Records for this exercise below:

-- ==== Sys2Proof/Machine/StateCmp.lean ====
section
/-! DEFINITION. What the composition engines hold beside the CMP registers (R218 to R242). The active and shadow records of layers
and heads are registers; the rest is here. -/

namespace Sys2Proof.Machine

/-- A layer's progress (R226, R227). -/
structure LayerSt where
  /-- number of the frame shown last; none since the layer was enabled or its source changed -/
  shown : Option Nat := none
  /-- not ready at the last head frame boundary -/
  notReady : Bool := false
  /-- consecutive frames repeated while not ready -/
  repeats : Nat := 0
  /-- paints FB_C -/
  fallback : Bool := false
  /-- the frame shown is a repeat -/
  again : Bool := false
  deriving DecidableEq, Repr

/-- A copy of an engine's shadows, taken at acceptance (R235): words 0 to 7 of each layer of the pool, words 1 and 2 of each head,
label text of each layer. -/
structure CmpCopy where
  layers : List (Nat × List Nat) := []
  heads : List (Nat × Nat × Nat) := []
  labels : List (Nat × List Byte) := []
  deriving DecidableEq, Repr

structure PendCommit where
  uid : Nat := 0
  engine : Nat := 0
  copy : CmpCopy := {}
  due : Due := {}
  deriving DecidableEq, Repr

structure CmpState where
  layers : List (Nat × LayerSt) := []
  /-- label texts per layer, active and shadow (R232) -/
  labels : List (Nat × List Byte) := []
  shadowLabels : List (Nat × List Byte) := []
  /-- frames of head h since the IMAGE reset (R240) -/
  frames : List (Nat × Nat) := []
  /-- the stream of head h (R137) -/
  streams : List (Nat × Stream) := []
  pend : List PendCommit := []
  /-- coefficient sets that the image loads into every engine: 64 phases of 14 (R229) -/
  coefs : List (Nat × List Int) := []
  deriving DecidableEq, Repr

end Sys2Proof.Machine
end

End of Records for this exercise.

Exercise: Starting at the line that contains "engine : Nat := 0", copy every line down to the last line of the records above, exactly as written.

Response for this exercise:
  engine : Nat := 0
  copy : CmpCopy := {}
  due : Due := {}
  deriving DecidableEq, Repr

structure CmpState where
  layers : List (Nat × LayerSt) := []
  /-- label texts per layer, active and shadow (R232) -/
  labels : List (Nat × List Byte) := []
  shadowLabels : List (Nat × List Byte) := []
  /-- frames of head h since the IMAGE reset (R240) -/
  frames : List (Nat × Nat) := []
  /-- the stream of head h (R137) -/
  streams : List (Nat × Stream) := []
  pend : List PendCommit := []
  /-- coefficient sets that the image loads into every engine: 64 phases of 14 (R229) -/
  coefs : List (Nat × List Int) := []
  deriving DecidableEq, Repr

end Sys2Proof.Machine
end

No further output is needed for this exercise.